[Data extracted from a collection]

/-! ### slot -/

@[simp] theorem modSlot_eq (s : State) (k i : Nat) (upd : Slot → Slot) : s.modSlot k i upd = s.setSlot k i (upd (s.slot k i)) := rfl
@[simp] theorem slot_setSlot (s : State) (k i : Nat) (v : Slot) : (s.setSlot k i v).slot k i = v := tabGet_tabSet_same _ _ _ _
@[simp] theorem setSlot_module (s : State) (k i : Nat) (v : Slot) : (s.setSlot k i v).module = s.module := rfl
@[simp] theorem setSlot_flash (s : State) (k i : Nat) (v : Slot) : (s.setSlot k i v).flash = s.flash := rfl
@[simp] theorem setSlot_regs (s : State) (k i : Nat) (v : Slot) : (s.setSlot k i v).regs = s.regs := rfl
@[simp] theorem setSlot_mem (s : State) (k i : Nat) (v : Slot) : (s.setSlot k i v).mem = s.mem := rfl
@[simp] theorem setSlot_hostMem (s : State) (k i : Nat) (v : Slot) : (s.setSlot k i v).hostMem = s.hostMem := rfl
@[simp] theorem setSlot_host (s : State) (k i : Nat) (v : Slot) : (s.setSlot k i v).host = s.host := rfl
@[simp] theorem setSlot_objs (s : State) (k i : Nat) (v : Slot) : (s.setSlot k i v).objs = s.objs := rfl
@[simp] theorem setSlot_work_cores (s : State) (k i : Nat) (v : Slot) : (s.setSlot k i v).work.cores = s.work.cores := rfl
@[simp] theorem setSlot_work_engines (s : State) (k i : Nat) (v : Slot) : (s.setSlot k i v).work.engines = s.work.engines := rfl
@[simp] theorem setSlot_work_witness (s : State) (k i : Nat) (v : Slot) : (s.setSlot k i v).work.witness = s.work.witness := rfl
@[simp] theorem setSlot_links (s : State) (k i : Nat) (v : Slot) : (s.setSlot k i v).links = s.links := rfl
@[simp] theorem setSlot_power (s : State) (k i : Nat) (v : Slot) : (s.setSlot k i v).power = s.power := rfl
@[simp] theorem setSlot_care (s : State) (k i : Nat) (v : Slot) : (s.setSlot k i v).care = s.care := rfl
@[simp] theorem setSlot_security (s : State) (k i : Nat) (v : Slot) : (s.setSlot k i v).security = s.security := rfl
@[simp] theorem setSlot_out (s : State) (k i : Nat) (v : Slot) : (s.setSlot k i v).out = s.out := rfl
@[simp] theorem setSlot_freeCtr (s : State) (k i : Nat) (v : Slot) : (s.setSlot k i v).freeCtr = s.freeCtr := rfl
@[simp] theorem setSlot_pending (s : State) (k i : Nat) (v : Slot) : (s.setSlot k i v).pending = s.pending := rfl
@[simp] theorem fn_setSlot (s : State) (k i f' : Nat) (v : Slot) : (s.setSlot k i v).fn f' = s.fn f' := rfl
@[simp] theorem queue_setSlot (s : State) (k i q' : Nat) (v : Slot) : (s.setSlot k i v).queue q' = s.queue q' := rfl
@[simp] theorem part_setSlot (s : State) (k i p' : Nat) (v : Slot) : (s.setSlot k i v).part p' = s.part p' := rfl
@[simp] theorem ctx_setSlot (s : State) (k i c' : Nat) (v : Slot) : (s.setSlot k i v).ctx c' = s.ctx c' := rfl
@[simp] theorem tally_setSlot (s : State) (k i t' : Nat) (v : Slot) : (s.setSlot k i v).tally t' = s.tally t' := rfl
@[simp] theorem region_setSlot (s : State) (k i r' : Nat) (v : Slot) : (s.setSlot k i v).region r' = s.region r' := rfl
@[simp] theorem tensor_setSlot (s : State) (k i p' id' : Nat) (v : Slot) : (s.setSlot k i v).tensor p' id' = s.tensor p' id' := rfl
@[simp] theorem gate_setSlot (s : State) (k i p' g' : Nat) (v : Slot) : (s.setSlot k i v).gate p' g' = s.gate p' g' := rfl
@[simp] theorem model_setSlot (s : State) (k i m' : Nat) (v : Slot) : (s.setSlot k i v).model m' = s.model m' := rfl
@[simp] theorem group_setSlot (s : State) (k i g' : Nat) (v : Slot) : (s.setSlot k i v).group g' = s.group g' := rfl
@[simp] theorem comm_setSlot (s : State) (k i n' k' : Nat) (v : Slot) : (s.setSlot k i v).comm n' k' = s.comm n' k' := rfl
@[simp] theorem core_setSlot (s : State) (k i k' : Nat) (v : Slot) : (s.setSlot k i v).core k' = s.core k' := rfl
@[simp] theorem engine_setSlot (s : State) (k i e' : Nat) (v : Slot) : (s.setSlot k i v).engine e' = s.engine e' := rfl
@[simp] theorem witness_setSlot (s : State) (k i n' : Nat) (v : Slot) : (s.setSlot k i v).witness n' = s.witness n' := rfl
@[simp] theorem trained_setSlot (s : State) (k i g' : Nat) (v : Slot) : (s.setSlot k i v).trained g' = s.trained g' := rfl
@[simp] theorem trainedNow_setSlot (s : State) (k i g' : Nat) (v : Slot) : (s.setSlot k i v).trainedNow g' = s.trainedNow g' := rfl
@[simp] theorem autumnResult_setSlot (s : State) (k i n' : Nat) (v : Slot) : (s.setSlot k i v).autumnResult n' = s.autumnResult n' := rfl
@[simp] theorem health_setSlot (s : State) (k i u' : Nat) (v : Slot) : (s.setSlot k i v).health u' = s.health u' := rfl
@[simp] theorem autumn_setSlot (s : State) (k i n' : Nat) (v : Slot) : (s.setSlot k i v).autumn n' = s.autumn n' := rfl
@[simp] theorem gravel_setSlot (s : State) (k i n' : Nat) (v : Slot) : (s.setSlot k i v).gravel n' = s.gravel n' := rfl
@[simp] theorem spdm_setSlot (s : State) (k i k' : Nat) (v : Slot) : (s.setSlot k i v).spdm k' = s.spdm k' := rfl
@[simp] theorem link_setSlot (s : State) (k i l' : Nat) (v : Slot) : (s.setSlot k i v).link l' = s.link l' := rfl
@[simp] theorem raw_setSlot (s : State) (k i : Nat) (v : Slot) (a : RegAt) : (s.setSlot k i v).raw a = s.raw a := rfl
@[simp] theorem fld_setSlot (s : State) (k i i' j' : Nat) (v : Slot) (rf : RField) : (s.setSlot k i v).fld rf i' j' = s.fld rf i' j' := rfl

▶ Work to complete:
Scan the data above; copy every line where "witness" appears.

▶ Response box:
@[simp] theorem setSlot_work_witness (s : State) (k i : Nat) (v : Slot) : (s.setSlot k i v).work.witness = s.work.witness := rfl
@[simp] theorem witness_setSlot (s : State) (k i n' : Nat) (v : Slot) : (s.setSlot k i v).witness n' = s.witness n' := rfl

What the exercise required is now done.